/-- A product of two finite values is exact, and adds to W its magnitude in grid units 2^(A − 176), truncated toward zero, with its sign. The final window, flags included, is the same for every order of the products, and for every division into parts whose windows are added and flags ORed. For K ≥ 1 finite products the window value differs from their exact sum by less than K grid units (both in units of any 2^g that all are multiples of). Special values never enter W: a NaN operand, of a block of scale 0xFF among them, or infinity times zero sets NAN, infinity times anything else the flag of the product's sign. -/
def Obligations.WindowsAddExactlyInAnyOrder : Prop :=
  (∀ (a : Int) (u : Window) (x y : Bool) (m n : Nat) (e f : Int), (Val.fin x m e).mul (.fin y n f) = .fin (x != y) (m * n) (e + f) ∧
    (u.addProduct a (.fin x m e)).w = u.w + signed x (if a - 176 ≤ e then m * 2 ^ (e - (a - 176)).toNat else m / 2 ^ (a - 176 - e).toNat)) ∧
  (∀ (a : Int) (l l' : List Val), l.Perm l' →
    l.foldl (Window.addProduct a) Window.zero = l'.foldl (Window.addProduct a) Window.zero) ∧
  (∀ (a : Int) (l l' : List Val),
    let x := l.foldl (Window.addProduct a) Window.zero
    let y := l'.foldl (Window.addProduct a) Window.zero
    (l ++ l').foldl (Window.addProduct a) Window.zero = ⟨x.w + y.w, x.nan || y.nan, x.pinf || y.pinf, x.ninf || y.ninf⟩) ∧
  (∀ (a g : Int) (l : List (Bool × Nat × Int)), l ≠ [] → g ≤ a - 176 → (∀ p ∈ l, g ≤ p.2.2) →
    let grid : Int := 2 ^ (a - 176 - g).toNat
    let exact := (l.map (fun p => signed p.1 p.2.1 * 2 ^ (p.2.2 - g).toNat)).sum
    let w := ((l.map (fun p => Val.fin p.1 p.2.1 p.2.2)).foldl (Window.addProduct a) Window.zero).w
    (exact - w * grid).natAbs < l.length * grid.natAbs) ∧
  (∀ (a : Int) (u : Window) (v : Val), (∀ x m e, v ≠ .fin x m e) → (u.addProduct a v).w = u.w) ∧
  (∀ (a : Int) (u : Window) (v : Val) (x y : Bool) (m : Nat) (e : Int),
    (u.addProduct a (Val.nan.mul v)).nan = true ∧ (u.addProduct a (v.mul .nan)).nan = true ∧
    (u.addProduct a ((Val.inf x).mul (.fin y 0 e))).nan = true ∧ (u.addProduct a ((Val.fin y 0 e).mul (.inf x))).nan = true ∧
    (0 < m → u.addProduct a ((Val.inf x).mul (.fin y m e)) =
      if x = y then { u with pinf := true } else { u with ninf := true }) ∧
    (0 < m → u.addProduct a ((Val.fin y m e).mul (.inf x)) = if x = y then { u with pinf := true } else { u with ninf := true }) ∧
    u.addProduct a ((Val.inf x).mul (.inf y)) = if x = y then { u with pinf := true } else { u with ninf := true }) ∧
  (∀ (t : Tile) (i j : Nat), i < t.hdr.vr → j < t.hdr.vc → isMx t.hdr.fmt = true → t.scale (blockOf t.hdr.axis i j) = 255 →
    t.val i j = some .nan)

/-- A started FINISH or RNG_FILL that passes its checks, with no tensor of it in motion, its meters having admitted it and no malformed tile, stores its output tiles and nothing else, and ends OK, a FINISH STREAMED where a tile streamed through, with no picks. The functions ADD and MUL give the exact sum or product rounded once to binary32. An element-keyed draw takes the words of the block that seed, element index, stream and tensor give, whatever runs it; a lane-keyed one words of the streams of the claim's lanes. -/
def Obligations.FinishAndRngFillWriteTheirOutput : Prop :=
  (∀ (s : State) (r : RingNo) (c : W32) (e : Entry),
    let gives := fun (ws : List MemOp) (st : BitVec 16) (t : State) =>
      t.mem = s.mem.applyAll ws ∧ (∀ k, (∀ w ∈ ws, w.spares k) → t.mem.get k = s.mem.get k) ∧
      (∃ e', t.dev.entry r.val c = some e' ∧ e'.phase = .done ∧ e'.res.status = st ∧ e'.res.picks = 0 ∧ e'.desc = e.desc) ∧
      OnlyRing r.val s t ∧ (∀ k, k ≠ s.dev.claimOf r.val → t.dev.claim k = s.dev.claim k) ∧
      t = { s with dev := s.dev.worked t.dev, mem := t.mem }
    (∀ f : FinishRun, s.dev.op r.val c 0x14 = some e → s.dev.finishPlan s.mem r.val e = .ok f →
      s.dev.mustWait e (f.a :: f.b.toList) [f.y] = false → e.admitted (f.needs s.dev s.mem) = true →
      (∀ x ∈ (f.loadA s.dev s.mem).toList ++ (f.loadB s.dev s.mem).toList ++ (f.loadD s.dev s.mem).toList, x.bad = false) →
      Ends (.finish r c) s (gives (f.writes s.dev s.mem e) (if s.dev.streamed (f.a :: f.b.toList) ≠ 0 then 0x1003 else 0x0000))) ∧
    (∀ g : Grid, s.dev.op r.val c 0x15 = some e →
      settled (s.dev.outputGrid r.val e 16 (fld e.desc 32 3) (fld e.desc 35 3) (outCtl (fld e.desc 38 1)).fmt) = .ok g →
      fld e.desc 24 4 ≠ 0xFFFFFFFF →
      (bit (fld e.desc 39 1) 7 = true → bit (fld e.desc 39 1) 6 = false →
        ∀ k ∈ s.dev.lambdas (s.dev.claimOf r.val), (fld e.desc 24 4 + k) % 2 ^ 32 ≠ 0xFFFFFFFF) →
      (bits (fld e.desc 39 1) 5 4 = 2 → (outCtl (fld e.desc 38 1)).fmt = 6) → s.dev.mustWait e [] [g] = false →
      e.admitted (s.dev.deepNeeds [] (s.dev.gridSlots g)) = true →
      Ends (.rngFill r c) s (gives (s.dev.rngWrites r.val e g) 0x0000))) ∧
  (∀ a b imm : Nat, finishElem 0x02 a b imm = f32.rne ((f32.dec a).add (f32.dec b)) ∧
    finishElem 0x03 a b imm = f32.rne ((f32.dec a).mul (f32.dec b)) ∧ finishElem 0x06 a b imm = f32.rne ((f32.dec a).mul (f32.dec imm))) ∧
  (∀ (d d' : Dev) (r r' : Nat) (e : Entry) (n n' i : Nat), bit (fld e.desc 39 1) 7 = false →
    d.rngWords r e n i = d'.rngWords r' e n' i ∧ (d.rngWords r e n i).1 = (philox e.seed.toNat i (fld e.desc 28 4) (fld e.desc 24 4)).1) ∧
  (∀ (d : Dev) (r : Nat) (e : Entry) (n i : Nat), bit (fld e.desc 39 1) 7 = true → i < n → d.lambdas (d.claimOf r) ≠ [] →
    ∃ lane ∈ d.lambdas (d.claimOf r), ∃ k, (d.rngWords r e n i).1 = laneWord e lane k)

◆ ◆ ◆ ◆

Beginning with the first line above, transcribe all of the data exactly.

» COMPLETED TASK
/-- A product of two finite values is exact, and adds to W its magnitude in grid units 2^(A − 176), truncated toward zero, with its sign. The final window, flags included, is the same for every order of the products, and for every division into parts whose windows are added and flags ORed. For K ≥ 1 finite products the window value differs from their exact sum by less than K grid units (both in units of any 2^g that all are multiples of). Special values never enter W: a NaN operand, of a block of scale 0xFF among them, or infinity times zero sets NAN, infinity times anything else the flag of the product's sign. -/
def Obligations.WindowsAddExactlyInAnyOrder : Prop :=
  (∀ (a : Int) (u : Window) (x y : Bool) (m n : Nat) (e f : Int), (Val.fin x m e).mul (.fin y n f) = .fin (x != y) (m * n) (e + f) ∧
    (u.addProduct a (.fin x m e)).w = u.w + signed x (if a - 176 ≤ e then m * 2 ^ (e - (a - 176)).toNat else m / 2 ^ (a - 176 - e).toNat)) ∧
  (∀ (a : Int) (l l' : List Val), l.Perm l' →
    l.foldl (Window.addProduct a) Window.zero = l'.foldl (Window.addProduct a) Window.zero) ∧
  (∀ (a : Int) (l l' : List Val),
    let x := l.foldl (Window.addProduct a) Window.zero
    let y := l'.foldl (Window.addProduct a) Window.zero
    (l ++ l').foldl (Window.addProduct a) Window.zero = ⟨x.w + y.w, x.nan || y.nan, x.pinf || y.pinf, x.ninf || y.ninf⟩) ∧
  (∀ (a g : Int) (l : List (Bool × Nat × Int)), l ≠ [] → g ≤ a - 176 → (∀ p ∈ l, g ≤ p.2.2) →
    let grid : Int := 2 ^ (a - 176 - g).toNat
    let exact := (l.map (fun p => signed p.1 p.2.1 * 2 ^ (p.2.2 - g).toNat)).sum
    let w := ((l.map (fun p => Val.fin p.1 p.2.1 p.2.2)).foldl (Window.addProduct a) Window.zero).w
    (exact - w * grid).natAbs < l.length * grid.natAbs) ∧
  (∀ (a : Int) (u : Window) (v : Val), (∀ x m e, v ≠ .fin x m e) → (u.addProduct a v).w = u.w) ∧
  (∀ (a : Int) (u : Window) (v : Val) (x y : Bool) (m : Nat) (e : Int),
    (u.addProduct a (Val.nan.mul v)).nan = true ∧ (u.addProduct a (v.mul .nan)).nan = true ∧
    (u.addProduct a ((Val.inf x).mul (.fin y 0 e))).nan = true ∧ (u.addProduct a ((Val.fin y 0 e).mul (.inf x))).nan = true ∧
    (0 < m → u.addProduct a ((Val.inf x).mul (.fin y m e)) =
      if x = y then { u with pinf := true } else { u with ninf := true }) ∧
    (0 < m → u.addProduct a ((Val.fin y m e).mul (.inf x)) = if x = y then { u with pinf := true } else { u with ninf := true }) ∧
    u.addProduct a ((Val.inf x).mul (.inf y)) = if x = y then { u with pinf := true } else { u with ninf := true }) ∧
  (∀ (t : Tile) (i j : Nat), i < t.hdr.vr → j < t.hdr.vc → isMx t.hdr.fmt = true → t.scale (blockOf t.hdr.axis i j) = 255 →
    t.val i j = some .nan)

/-- A started FINISH or RNG_FILL that passes its checks, with no tensor of it in motion, its meters having admitted it and no malformed tile, stores its output tiles and nothing else, and ends OK, a FINISH STREAMED where a tile streamed through, with no picks. The functions ADD and MUL give the exact sum or product rounded once to binary32. An element-keyed draw takes the words of the block that seed, element index, stream and tensor give, whatever runs it; a lane-keyed one words of the streams of the claim's lanes. -/
def Obligations.FinishAndRngFillWriteTheirOutput : Prop :=
  (∀ (s : State) (r : RingNo) (c : W32) (e : Entry),
    let gives := fun (ws : List MemOp) (st : BitVec 16) (t : State) =>
      t.mem = s.mem.applyAll ws ∧ (∀ k, (∀ w ∈ ws, w.spares k) → t.mem.get k = s.mem.get k) ∧
      (∃ e', t.dev.entry r.val c = some e' ∧ e'.phase = .done ∧ e'.res.status = st ∧ e'.res.picks = 0 ∧ e'.desc = e.desc) ∧
      OnlyRing r.val s t ∧ (∀ k, k ≠ s.dev.claimOf r.val → t.dev.claim k = s.dev.claim k) ∧
      t = { s with dev := s.dev.worked t.dev, mem := t.mem }
    (∀ f : FinishRun, s.dev.op r.val c 0x14 = some e → s.dev.finishPlan s.mem r.val e = .ok f →
      s.dev.mustWait e (f.a :: f.b.toList) [f.y] = false → e.admitted (f.needs s.dev s.mem) = true →
      (∀ x ∈ (f.loadA s.dev s.mem).toList ++ (f.loadB s.dev s.mem).toList ++ (f.loadD s.dev s.mem).toList, x.bad = false) →
      Ends (.finish r c) s (gives (f.writes s.dev s.mem e) (if s.dev.streamed (f.a :: f.b.toList) ≠ 0 then 0x1003 else 0x0000))) ∧
    (∀ g : Grid, s.dev.op r.val c 0x15 = some e →
      settled (s.dev.outputGrid r.val e 16 (fld e.desc 32 3) (fld e.desc 35 3) (outCtl (fld e.desc 38 1)).fmt) = .ok g →
      fld e.desc 24 4 ≠ 0xFFFFFFFF →
      (bit (fld e.desc 39 1) 7 = true → bit (fld e.desc 39 1) 6 = false →
        ∀ k ∈ s.dev.lambdas (s.dev.claimOf r.val), (fld e.desc 24 4 + k) % 2 ^ 32 ≠ 0xFFFFFFFF) →
      (bits (fld e.desc 39 1) 5 4 = 2 → (outCtl (fld e.desc 38 1)).fmt = 6) → s.dev.mustWait e [] [g] = false →
      e.admitted (s.dev.deepNeeds [] (s.dev.gridSlots g)) = true →
      Ends (.rngFill r c) s (gives (s.dev.rngWrites r.val e g) 0x0000))) ∧
  (∀ a b imm : Nat, finishElem 0x02 a b imm = f32.rne ((f32.dec a).add (f32.dec b)) ∧
    finishElem 0x03 a b imm = f32.rne ((f32.dec a).mul (f32.dec b)) ∧ finishElem 0x06 a b imm = f32.rne ((f32.dec a).mul (f32.dec imm))) ∧
  (∀ (d d' : Dev) (r r' : Nat) (e : Entry) (n n' i : Nat), bit (fld e.desc 39 1) 7 = false →
    d.rngWords r e n i = d'.rngWords r' e n' i ∧ (d.rngWords r e n i).1 = (philox e.seed.toNat i (fld e.desc 28 4) (fld e.desc 24 4)).1) ∧
  (∀ (d : Dev) (r : Nat) (e : Entry) (n i : Nat), bit (fld e.desc 39 1) 7 = true → i < n → d.lambdas (d.claimOf r) ≠ [] →
    ∃ lane ∈ d.lambdas (d.claimOf r), ∃ k, (d.rngWords r e n i).1 = laneWord e lane k)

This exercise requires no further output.